На чёрно-белых фотографиях советского детства красок не меньше, чем на нынешних цветных снимках. Краски эти в щедрой памяти, она и есть тот самый проявитель плёнки, она же и фотоувеличитель. Глазом не успеешь моргнуть, как воспоминания, развешенные на верёвке за прищепки, просохнут, и фотокадры оживут, а летние ещё и согреют. Ведь теплее, чем в далёком лете детства, нам уже никогда и нигде не будет.
Фотокадр «Хали-хало»
Летом мы со Снежкой часто удирали в лес: он у нас, в пригороде богатый был, густой, с просекой. Однажды мы за неё зашли, хотя и испугались до дрожи в коленках, когда натоптанные тропинки сменились непроходимыми зарослями. Сухими кустарниками дикой смородины, островками колючего репейника и корявыми деревьями, растущими вплотную друг от друга. Миновав смороду и нацепляв на хлопковые колготки колтунов (почему-то цветные хэ-бэ репейник особенно ценит), мы с трудом просочились сквозь задубевшие и потрескавшиеся исполины на поляну. Поосмотрелись и замерли от восторга, когда приметили вдали нечто синеватое, похожее на водоём.

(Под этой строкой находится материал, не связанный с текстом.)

@[simp] theorem State.lane_modLane_same (s : State) (i : LaneNo) (f : Lane → Lane) : (s.modLane i f).lane i = f (s.lane i) :=
  vector_get_set_same s.lanes i _

theorem State.lane_modLane_ne (s : State) {i j : LaneNo} (f : Lane → Lane) (h : j ≠ i) : (s.modLane i f).lane j = s.lane j :=
  vector_get_set_ne s.lanes _ h

theorem State.lane_modLane (s : State) (i j : LaneNo) (f : Lane → Lane) :
    (s.modLane i f).lane j = if j = i then f (s.lane i) else s.lane j := by
  by_cases h : j = i
  · subst h; simp
  · simp [h, State.lane_modLane_ne s f h]

@[simp] theorem State.domain_modDomain_same (s : State) (d : DomainId) (f : Domain → Domain) :
    (s.modDomain d f).domain d = f (s.domain d) := by
  cases d <;> rfl

theorem State.domain_modDomain_ne (s : State) {d e : DomainId} (f : Domain → Domain) (h : e ≠ d) :
    (s.modDomain d f).domain e = s.domain e := by
  cases d <;> cases e <;> first | rfl | exact absurd rfl h

@[simp] theorem State.stream_mapStreams (s : State) (f : Stream → Stream) (i : StreamNo) :
    (s.mapStreams f).stream i = f (s.stream i) :=
  vector_get_ofFn _ i

@[simp] theorem State.lane_mapLanesOf (s : State) (d : DomainId) (f : LaneNo → Lane → Lane) (l : LaneNo) :
    (s.mapLanesOf d f).lane l = if (s.lane l).domain = d then f l (s.lane l) else s.lane l :=
  vector_get_ofFn _ l

/-! ## modStream -/

@[simp] theorem State.modStream_pending (s : State) (i : StreamNo) (f : Stream → Stream) : (s.modStream i f).pending = s.pending := rfl
@[simp] theorem State.modStream_port (s : State) (i : StreamNo) (f : Stream → Stream) : (s.modStream i f).port = s.port := rfl
@[simp] theorem State.modStream_owners (s : State) (i : StreamNo) (f : Stream → Stream) : (s.modStream i f).owners = s.owners := rfl
@[simp] theorem State.modStream_descs (s : State) (i : StreamNo) (f : Stream → Stream) : (s.modStream i f).descs = s.descs := rfl
@[simp] theorem State.modStream_freeList (s : State) (i : StreamNo) (f : Stream → Stream) : (s.modStream i f).freeList = s.freeList := rfl
@[simp] theorem State.modStream_mem (s : State) (i : StreamNo) (f : Stream → Stream) : (s.modStream i f).mem = s.mem := rfl
@[simp] theorem State.modStream_inFlight (s : State) (i : StreamNo) (f : Stream → Stream) : (s.modStream i f).inFlight = s.inFlight := rfl
@[simp] theorem State.modStream_mode (s : State) (i : StreamNo) (f : Stream → Stream) : (s.modStream i f).mode = s.mode := rfl
@[simp] theorem State.modStream_rotation (s : State) (i : StreamNo) (f : Stream → Stream) : (s.modStream i f).rotation = s.rotation := rfl
@[simp] theorem State.modStream_domA (s : State) (i : StreamNo) (f : Stream → Stream) : (s.modStream i f).domA = s.domA := rfl
@[simp] theorem State.modStream_domB (s : State) (i : StreamNo) (f : Stream → Stream) : (s.modStream i f).domB = s.domB := rfl
@[simp] theorem State.modStream_lanes (s : State) (i : StreamNo) (f : Stream → Stream) : (s.modStream i f).lanes = s.lanes := rfl
@[simp] theorem State.modStream_ovr (s : State) (i : StreamNo) (f : Stream → Stream) : (s.modStream i f).ovr = s.ovr := rfl
@[simp] theorem State.modStream_claims (s : State) (i : StreamNo) (f : Stream → Stream) : (s.modStream i f).claims = s.claims := rfl
@[simp] theorem State.modStream_freeCount (s : State) (i : StreamNo) (f : Stream → Stream) : (s.modStream i f).freeCount = s.freeCount := rfl
@[simp] theorem State.modStream_desc (s : State) (i : StreamNo) (f : Stream → Stream) (x : Handle) : (s.modStream i f).desc x = s.desc x := rfl
@[simp] theorem State.modStream_lane (s : State) (i : StreamNo) (f : Stream → Stream) (x : LaneNo) : (s.modStream i f).lane x = s.lane x := rfl
@[simp] theorem State.modStream_domain (s : State) (i : StreamNo) (f : Stream → Stream) (x : DomainId) : (s.modStream i f).domain x = s.domain x := by
  cases x <;> rfl

/-! ## modDesc -/

@[simp] theorem State.modDesc_pending (s : State) (h : Handle) (f : Descriptor → Descriptor) : (s.modDesc h f).pending = s.pending := rfl
@[simp] theorem State.modDesc_port (s : State) (h : Handle) (f : Descriptor → Descriptor) : (s.modDesc h f).port = s.port := rfl
@[simp] theorem State.modDesc_streams (s : State) (h : Handle) (f : Descriptor → Descriptor) : (s.modDesc h f).streams = s.streams := rfl
@[simp] theorem State.modDesc_owners (s : State) (h : Handle) (f : Descriptor → Descriptor) : (s.modDesc h f).owners = s.owners := rfl
@[simp] theorem State.modDesc_freeList (s : State) (h : Handle) (f : Descriptor → Descriptor) : (s.modDesc h f).freeList = s.freeList := rfl
@[simp] theorem State.modDesc_mem (s : State) (h : Handle) (f : Descriptor → Descriptor) : (s.modDesc h f).mem = s.mem := rfl
@[simp] theorem State.modDesc_inFlight (s : State) (h : Handle) (f : Descriptor → Descriptor) : (s.modDesc h f).inFlight = s.inFlight := rfl
@[simp] theorem State.modDesc_mode (s : State) (h : Handle) (f : Descriptor → Descriptor) : (s.modDesc h f).mode = s.mode := rfl
@[simp] theorem State.modDesc_rotation (s : State) (h : Handle) (f : Descriptor → Descriptor) : (s.modDesc h f).rotation = s.rotation := rfl
@[simp] theorem State.modDesc_domA (s : State) (h : Handle) (f : Descriptor → Descriptor) : (s.modDesc h f).domA = s.domA := rfl
@[simp] theorem State.modDesc_domB (s : State) (h : Handle) (f : Descriptor → Descriptor) : (s.modDesc h f).domB = s.domB := rfl
@[simp] theorem State.modDesc_lanes (s : State) (h : Handle) (f : Descriptor → Descriptor) : (s.modDesc h f).lanes = s.lanes := rfl
@[simp] theorem State.modDesc_ovr (s : State) (h : Handle) (f : Descriptor → Descriptor) : (s.modDesc h f).ovr = s.ovr := rfl
@[simp] theorem State.modDesc_claims (s : State) (h : Handle) (f : Descriptor → Descriptor) : (s.modDesc h f).claims = s.claims := rfl
@[simp] theorem State.modDesc_freeCount (s : State) (h : Handle) (f : Descriptor → Descriptor) : (s.modDesc h f).freeCount = s.freeCount := rfl
@[simp] theorem State.modDesc_stream (s : State) (h : Handle) (f : Descriptor → Descriptor) (x : StreamNo) : (s.modDesc h f).stream x = s.stream x := rfl
@[simp] theorem State.modDesc_lane (s : State) (h : Handle) (f : Descriptor → Descriptor) (x : LaneNo) : (s.modDesc h f).lane x = s.lane x := rfl
@[simp] theorem State.modDesc_domain (s : State) (h : Handle) (f : Descriptor → Descriptor) (x : DomainId) : (s.modDesc h f).domain x = s.domain x := by
  cases x <;> rfl

/-! ## modLane -/

@[simp] theorem State.modLane_pending (s : State) (l : LaneNo) (f : Lane → Lane) : (s.modLane l f).pending = s.pending := rfl
@[simp] theorem State.modLane_port (s : State) (l : LaneNo) (f : Lane → Lane) : (s.modLane l f).port = s.port := rfl
@[simp] theorem State.modLane_streams (s : State) (l : LaneNo) (f : Lane → Lane) : (s.modLane l f).streams = s.streams := rfl
@[simp] theorem State.modLane_owners (s : State) (l : LaneNo) (f : Lane → Lane) : (s.modLane l f).owners = s.owners := rfl
@[simp] theorem State.modLane_descs (s : State) (l : LaneNo) (f : Lane → Lane) : (s.modLane l f).descs = s.descs := rfl
@[simp] theorem State.modLane_freeList (s : State) (l : LaneNo) (f : Lane → Lane) : (s.modLane l f).freeList = s.freeList := rfl
@[simp] theorem State.modLane_mem (s : State) (l : LaneNo) (f : Lane → Lane) : (s.modLane l f).mem = s.mem := rfl
@[simp] theorem State.modLane_inFlight (s : State) (l : LaneNo) (f : Lane → Lane) : (s.modLane l f).inFlight = s.inFlight := rfl
@[simp] theorem State.modLane_mode (s : State) (l : LaneNo) (f : Lane → Lane) : (s.modLane l f).mode = s.mode := rfl
@[simp] theorem State.modLane_rotation (s : State) (l : LaneNo) (f : Lane → Lane) : (s.modLane l f).rotation = s.rotation := rfl
@[simp] theorem State.modLane_domA (s : State) (l : LaneNo) (f : Lane → Lane) : (s.modLane l f).domA = s.domA := rfl
@[simp] theorem State.modLane_domB (s : State) (l : LaneNo) (f : Lane → Lane) : (s.modLane l f).domB = s.domB := rfl
@[simp] theorem State.modLane_ovr (s : State) (l : LaneNo) (f : Lane → Lane) : (s.modLane l f).ovr = s.ovr := rfl
@[simp] theorem State.modLane_claims (s : State) (l : LaneNo) (f : Lane → Lane) : (s.modLane l f).claims = s.claims := rfl
@[simp] theorem State.modLane_freeCount (s : State) (l : LaneNo) (f : Lane → Lane) : (s.modLane l f).freeCount = s.freeCount := rfl
@[simp] theorem State.modLane_stream (s : State) (l : LaneNo) (f : Lane → Lane) (x : StreamNo) : (s.modLane l f).stream x = s.stream x := rfl
@[simp] theorem State.modLane_desc (s : State) (l : LaneNo) (f : Lane → Lane) (x : Handle) : (s.modLane l f).desc x = s.desc x := rfl
@[simp] theorem State.modLane_domain (s : State) (l : LaneNo) (f : Lane → Lane) (x : DomainId) : (s.modLane l f).domain x = s.domain x := by
  cases x <;> rfl

/-! ## mapStreams -/

@[simp] theorem State.mapStreams_pending (s : State) (f : Stream → Stream) : (s.mapStreams f).pending = s.pending := rfl
@[simp] theorem State.mapStreams_port (s : State) (f : Stream → Stream) : (s.mapStreams f).port = s.port := rfl
@[simp] theorem State.mapStreams_owners (s : State) (f : Stream → Stream) : (s.mapStreams f).owners = s.owners := rfl
@[simp] theorem State.mapStreams_descs (s : State) (f : Stream → Stream) : (s.mapStreams f).descs = s.descs := rfl
@[simp] theorem State.mapStreams_freeList (s : State) (f : Stream → Stream) : (s.mapStreams f).freeList = s.freeList := rfl
@[simp] theorem State.mapStreams_mem (s : State) (f : Stream → Stream) : (s.mapStreams f).mem = s.mem := rfl
@[simp] theorem State.mapStreams_inFlight (s : State) (f : Stream → Stream) : (s.mapStreams f).inFlight = s.inFlight := rfl
@[simp] theorem State.mapStreams_mode (s : State) (f : Stream → Stream) : (s.mapStreams f).mode = s.mode := rfl
@[simp] theorem State.mapStreams_rotation (s : State) (f : Stream → Stream) : (s.mapStreams f).rotation = s.rotation := rfl
@[simp] theorem State.mapStreams_domA (s : State) (f : Stream → Stream) : (s.mapStreams f).domA = s.domA := rfl
@[simp] theorem State.mapStreams_domB (s : State) (f : Stream → Stream) : (s.mapStreams f).domB = s.domB := rfl
@[simp] theorem State.mapStreams_lanes (s : State) (f : Stream → Stream) : (s.mapStreams f).lanes = s.lanes := rfl
@[simp] theorem State.mapStreams_ovr (s : State) (f : Stream → Stream) : (s.mapStreams f).ovr = s.ovr := rfl
@[simp] theorem State.mapStreams_claims (s : State) (f : Stream → Stream) : (s.mapStreams f).claims = s.claims := rfl
@[simp] theorem State.mapStreams_freeCount (s : State) (f : Stream → Stream) : (s.mapStreams f).freeCount = s.freeCount := rfl
@[simp] theorem State.mapStreams_desc (s : State) (f : Stream → Stream) (x : Handle) : (s.mapStreams f).desc x = s.desc x := rfl
@[simp] theorem State.mapStreams_lane (s : State) (f : Stream → Stream) (x : LaneNo) : (s.mapStreams f).lane x = s.lane x := rfl
@[simp] theorem State.mapStreams_domain (s : State) (f : Stream → Stream) (x : DomainId) : (s.mapStreams f).domain x = s.domain x := by
  cases x <;> rfl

– Озеро! – закричали я и подруга и побежали к нему, хотя знали, что никакого озера в нашем лесу быть не могло, иначе местные давно его облюбовали бы, а не ездили на городской пляж.
Но мы, оставив поляну, вновь раздвигали ветки, спеша к синеве. Она манила нас к себе, и редкие лучи солнца загадочно резвились на этом лесном тайнике. Однако, чем ближе мы подбирались к нему, тем большее испытывали разочарование. Всхлипнув, Снежка застыла на месте:
– Никакое это не озеро, а вагончик, обыкновенный вагончик синего цвета!
Вздохнув, я тоже остановилась: подруга была права, мы приняли за озеро металлическую бытовку.
– Айда, домой? Во дворе наши, небось, в «Выше ноги» или в Хали-хало играют!»
Снежка грустно кивнула. Мы повернули обратно. Правда, грусть улетучилась, стоило нам снова перейти просеку и разбежаться глазами от ручейков-тропинок: куда хочешь туда и плыви, но поплыли мы домой. Вернее, понеслись и, когда наши пятиэтажки стали различимы, вдруг обе спохватились, что озеро, возможно, и не померещилось нам и, наверное, к нему ещё стоит вернуться. В другой раз, когда силёнок хватит до него дойти, а не жмуриться от недоверия собственным глазам: «Озеро, не озеро?»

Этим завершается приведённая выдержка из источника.